_TASK REQUIREMENTS:_ Copy exactly the lines from the one containing "State.modPwr_keeps | apply State.sampleStraps_keeps" through the last line of the records, both included, and nothing more.

_RECORDS PROVIDED:_

-- ==== Sys2Proof/Laws/KeepsExec.lean ====
section
/-! SUPPORT. What the meaning of every command keeps. -/

set_option maxRecDepth 20000

namespace Sys2Proof.Machine

open Sys2Proof

/-- Whatever next state an outcome is, `σ` led to it with everything kept. -/
def State.keepsRes (σ : State) (r : Res) : Prop := ∀ t, r = .next t → σ.keeps t

theorem keepsRes_next {σ t : State} (h : σ.keeps t) : σ.keepsRes (.next t) :=
    fun u e => by cases e; exact h

theorem keepsRes_fault {σ : State} {f : Fault} : σ.keepsRes (.fault f) := fun _ e => by cases e

theorem keepsRes_refused {σ : State} {f : Refusal} : σ.keepsRes (.refused f) := fun _ e => by cases e

theorem keepsRes_ite {σ : State} {c : Prop} [Decidable c] {a b : Res} (ha : σ.keepsRes a) (hb : σ.keepsRes b) :
    σ.keepsRes (if c then a else b) := by
  by_cases h : c <;> simp only [h, if_true, if_false] <;> assumption

theorem State.plainCmd_keeps {σ : State} (s : State) (c : SpiCmd) (r : OpRow) (clear refuse proxy : State → State)
    (h1 : ∀ t, σ.keeps t → σ.keeps (clear t)) (h2 : ∀ t, σ.keeps t → σ.keeps (refuse t))
    (h3 : ∀ t, σ.keeps t → σ.keeps (proxy t)) (hs : σ.keeps s) : σ.keepsRes (s.plainCmd c r clear refuse proxy) := by
  have h := State.interrupt_keeps _ c.port hs
  refine keepsRes_next (ite_keeps (State.emit_keeps _ _ h) (ite_keeps (ite_keeps ?_ (h1 _ h)) ?_))
  · exact State.cancelDown_keeps _ _ _ _ (State.latch_keeps _ _ _ (State.modPort_keeps _ _ _ h))
  · split
    · exact h3 _ h
    · exact h2 _ h
    · exact State.unknownCmd_keeps _ _ h

theorem State.dataCmd_keeps {σ : State} (s : State) (c : SpiCmd) (r : OpRow) (proxy clear : State → Bytes)
    (hs : σ.keeps s) : σ.keepsRes (s.dataCmd c r proxy clear) := by
  have h := State.interrupt_keeps _ c.port (State.disarm_keeps _ c.port (State.fresh_keeps _ hs))
  refine keepsRes_next (ite_keeps (State.emit_keeps _ _ h) (ite_keeps (ite_keeps (State.allLate_keeps _ _ h) ?_) ?_))
  · exact State.emit_keeps _ _ (State.emit_keeps _ _ h)
  · split
    · exact State.allLate_keeps _ _ h
    · exact State.emit_keeps _ _ h
    · exact State.unknownCmd_keeps _ _ h

theorem State.readCmd_keeps {σ : State} (s : State) (c : SpiCmd) (r : OpRow) (dummy : State → Nat) (hs : σ.keeps s) :
    σ.keepsRes (s.readCmd c r dummy) := by
  have h := State.interrupt_keeps _ c.port (State.disarm_keeps _ c.port (State.fresh_keeps _ hs))
  refine keepsRes_ite (keepsRes_next (State.emit_keeps _ _ h))
    (keepsRes_ite (keepsRes_next (State.clearRead_keeps _ _ _ _ h)) ?_)
  split
  · exact keepsRes_next (State.allLate_keeps _ _ h)
  · exact keepsRes_ite keepsRes_fault (keepsRes_next (State.proxyRead_keeps _ _ _ h))
  · exact keepsRes_next (State.unknownCmd_keeps _ _ h)

theorem State.writeCmd_keeps {σ : State} (s : State) (c : SpiCmd) (r : OpRow) (size busy : Nat) (hs : σ.keeps s) :
    σ.keepsRes (s.writeCmd c r size busy) := by
  have h := State.disarm_keeps _ c.port (State.fresh_keeps _ hs)
  unfold State.writeCmd
  refine State.plainCmd_keeps _ _ _ _ _ _ ?_ ?_ ?_ h <;> intro t ht
  · exact State.clearWrite_keeps _ _ _ _ _ ht
  · exact State.listRefuse_keeps _ _ _ _ _ ht
  · exact State.proxyWrite_keeps _ _ _ _ _ _ ht

theorem State.pldmReq_keeps {σ : State} (s : State) (t src cmd : Nat) (f : State → State)
    (h : ∀ u, σ.keeps u → σ.keeps (f u)) (hs : σ.keeps s) : σ.keepsRes (s.pldmReq t src cmd f) := by
  have h0 := State.fresh_keeps _ hs
  exact keepsRes_next (ite_keeps h0 (ite_keeps (State.lateMctp_keeps _ h0)
    (ite_keeps (State.pldmReply_keeps _ _ _ _ _ h0) (h _ h0))))

theorem State.spdmReq_keeps {σ : State} (s : State) (q : SpdmReq) (lo hi : Nat) (f : State → SpdmConn → State)
    (hf : ∀ s c, σ.keeps s → σ.keeps (f s c)) (hs : σ.keeps s) : σ.keepsRes (s.spdmReq q lo hi f) := by
  have h := State.fresh_keeps _ hs
  refine keepsRes_next ?_
  split
  · exact State.spdmTakes_keeps (by assumption) h
  · refine ite_keeps (State.spdmErr_keeps _ _ _ _ h) (ite_keeps (State.spdmErr_keeps _ _ _ _ h) ?_)
    split
    · exact State.spdmErr_keeps _ _ _ _ h
    · exact ite_keeps (State.spdmErr_keeps _ _ _ _ h) (ite_keeps (State.spdmErr_keeps _ _ _ _ h)
        (hf _ _ (State.putConn_keeps _ _ h)))

theorem State.spdmIn_keeps {σ : State} (s : State) (q : SpdmReq) (sid : Nat) (f : State → SpdmSess → State)
    (hf : ∀ s c, σ.keeps s → σ.keeps (f s c)) (hs : σ.keeps s) : σ.keepsRes (s.spdmIn q sid f) := by
  have h := State.fresh_keeps _ hs
  refine keepsRes_next ?_
  split
  · exact State.spdmTakes_keeps (by assumption) h
  · split
    · exact State.deadSpdm_keeps _ _ h
    · exact hf _ _ (State.modSpdm_keeps _ _ _ h)

theorem State.spdmInReq_keeps {σ : State} (s : State) (q : SpdmReq) (sid : Nat) (f : State → SpdmSess → State)
    (hf : ∀ s c, σ.keeps s → σ.keeps (f s c)) (hs : σ.keeps s) : σ.keepsRes (s.spdmInReq q sid f) :=
  State.spdmIn_keeps _ _ _ _ (fun _ _ h => ite_keeps (State.spdmErr_keeps _ _ _ _ h)
    (ite_keeps (State.spdmErr_keeps _ _ _ _ h) (hf _ _ h))) hs

theorem execVinRise_keeps (mv : Nat) (st : Straps) (s : State) : s.keepsRes (execVinRise mv st s) := by
  have h0 := State.keeps_refl s
  unfold execVinRise
  repeat' first
    | with_reducible first
        | assumption | apply State.fresh_keeps | apply State.modPwr_keeps | apply State.sampleStraps_keeps
        | apply State.modCas_keeps | apply State.beginStart_keeps | apply State.modPwr_keeps
        | apply State.modCas_keeps | refine keepsRes_next ?_ | refine ite_keeps ?_ ?_
    | (intro _ _ _) | split | (simp; done) | (dsimp only)

theorem execVinFall_keeps (mv : Nat) (s : State) : s.keepsRes (execVinFall mv s) := by
  have h0 := State.keeps_refl s
  unfold execVinFall
  repeat' first
    | with_reducible first
        | assumption | apply State.fresh_keeps | apply State.modPwr_keeps | apply State.toOff_keeps
        | apply State.modCas_keeps | apply State.loseBackup_keeps | apply State.modPwr_keeps
        | apply State.modCas_keeps | refine keepsRes_next ?_ | refine ite_keeps ?_ ?_
    | (intro _ _ _) | split | (simp; done) | (dsimp only)

theorem execVinWarnCrossing_keeps (mv : Nat) (s : State) : s.keepsRes (execVinWarnCrossing mv s) := by
  have h0 := State.keeps_refl s
  unfold execVinWarnCrossing
  repeat' with_reducible first
      | assumption | apply State.fresh_keeps | apply State.modSup_keeps | refine keepsRes_next ?_
      | refine ite_keeps ?_ ?_

theorem execSupplyHoldEnd_keeps (s : State) : s.keepsRes (execSupplyHoldEnd s) := by
  have h0 := State.keeps_refl s
  unfold execSupplyHoldEnd
  repeat' with_reducible first
      | assumption | apply State.fresh_keeps | apply State.endHold_keeps | refine keepsRes_next ?_
      | refine ite_keeps ?_ ?_

theorem execSupplyHoldAbort_keeps (s : State) : s.keepsRes (execSupplyHoldAbort s) := by
  have h0 := State.keeps_refl s
  unfold execSupplyHoldAbort
  repeat' with_reducible first
      | assumption | apply State.fresh_keeps | apply State.modSup_keeps | refine keepsRes_next ?_
      | refine ite_keeps ?_ ?_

_ANSWER SPACE:_
        | assumption | apply State.fresh_keeps | apply State.modPwr_keeps | apply State.sampleStraps_keeps
        | apply State.modCas_keeps | apply State.beginStart_keeps | apply State.modPwr_keeps
        | apply State.modCas_keeps | refine keepsRes_next ?_ | refine ite_keeps ?_ ?_
    | (intro _ _ _) | split | (simp; done) | (dsimp only)

theorem execVinFall_keeps (mv : Nat) (s : State) : s.keepsRes (execVinFall mv s) := by
  have h0 := State.keeps_refl s
  unfold execVinFall
  repeat' first
    | with_reducible first
        | assumption | apply State.fresh_keeps | apply State.modPwr_keeps | apply State.toOff_keeps
        | apply State.modCas_keeps | apply State.loseBackup_keeps | apply State.modPwr_keeps
        | apply State.modCas_keeps | refine keepsRes_next ?_ | refine ite_keeps ?_ ?_
    | (intro _ _ _) | split | (simp; done) | (dsimp only)

theorem execVinWarnCrossing_keeps (mv : Nat) (s : State) : s.keepsRes (execVinWarnCrossing mv s) := by
  have h0 := State.keeps_refl s
  unfold execVinWarnCrossing
  repeat' with_reducible first
      | assumption | apply State.fresh_keeps | apply State.modSup_keeps | refine keepsRes_next ?_
      | refine ite_keeps ?_ ?_

theorem execSupplyHoldEnd_keeps (s : State) : s.keepsRes (execSupplyHoldEnd s) := by
  have h0 := State.keeps_refl s
  unfold execSupplyHoldEnd
  repeat' with_reducible first
      | assumption | apply State.fresh_keeps | apply State.endHold_keeps | refine keepsRes_next ?_
      | refine ite_keeps ?_ ?_

theorem execSupplyHoldAbort_keeps (s : State) : s.keepsRes (execSupplyHoldAbort s) := by
  have h0 := State.keeps_refl s
  unfold execSupplyHoldAbort
  repeat' with_reducible first
      | assumption | apply State.fresh_keeps | apply State.modSup_keeps | refine keepsRes_next ?_
      | refine ite_keeps ?_ ?_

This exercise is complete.